**Given material**
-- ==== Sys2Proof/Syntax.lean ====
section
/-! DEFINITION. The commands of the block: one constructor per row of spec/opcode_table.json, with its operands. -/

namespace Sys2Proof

**Exercise instructions**
Copying should begin at the line containing "its operands. -/" and end at the last line of the material, with every line in between reproduced exactly.

**Exercise response**
/-! DEFINITION. The commands of the block: one constructor per row of spec/opcode_table.json, with its operands. -/

namespace Sys2Proof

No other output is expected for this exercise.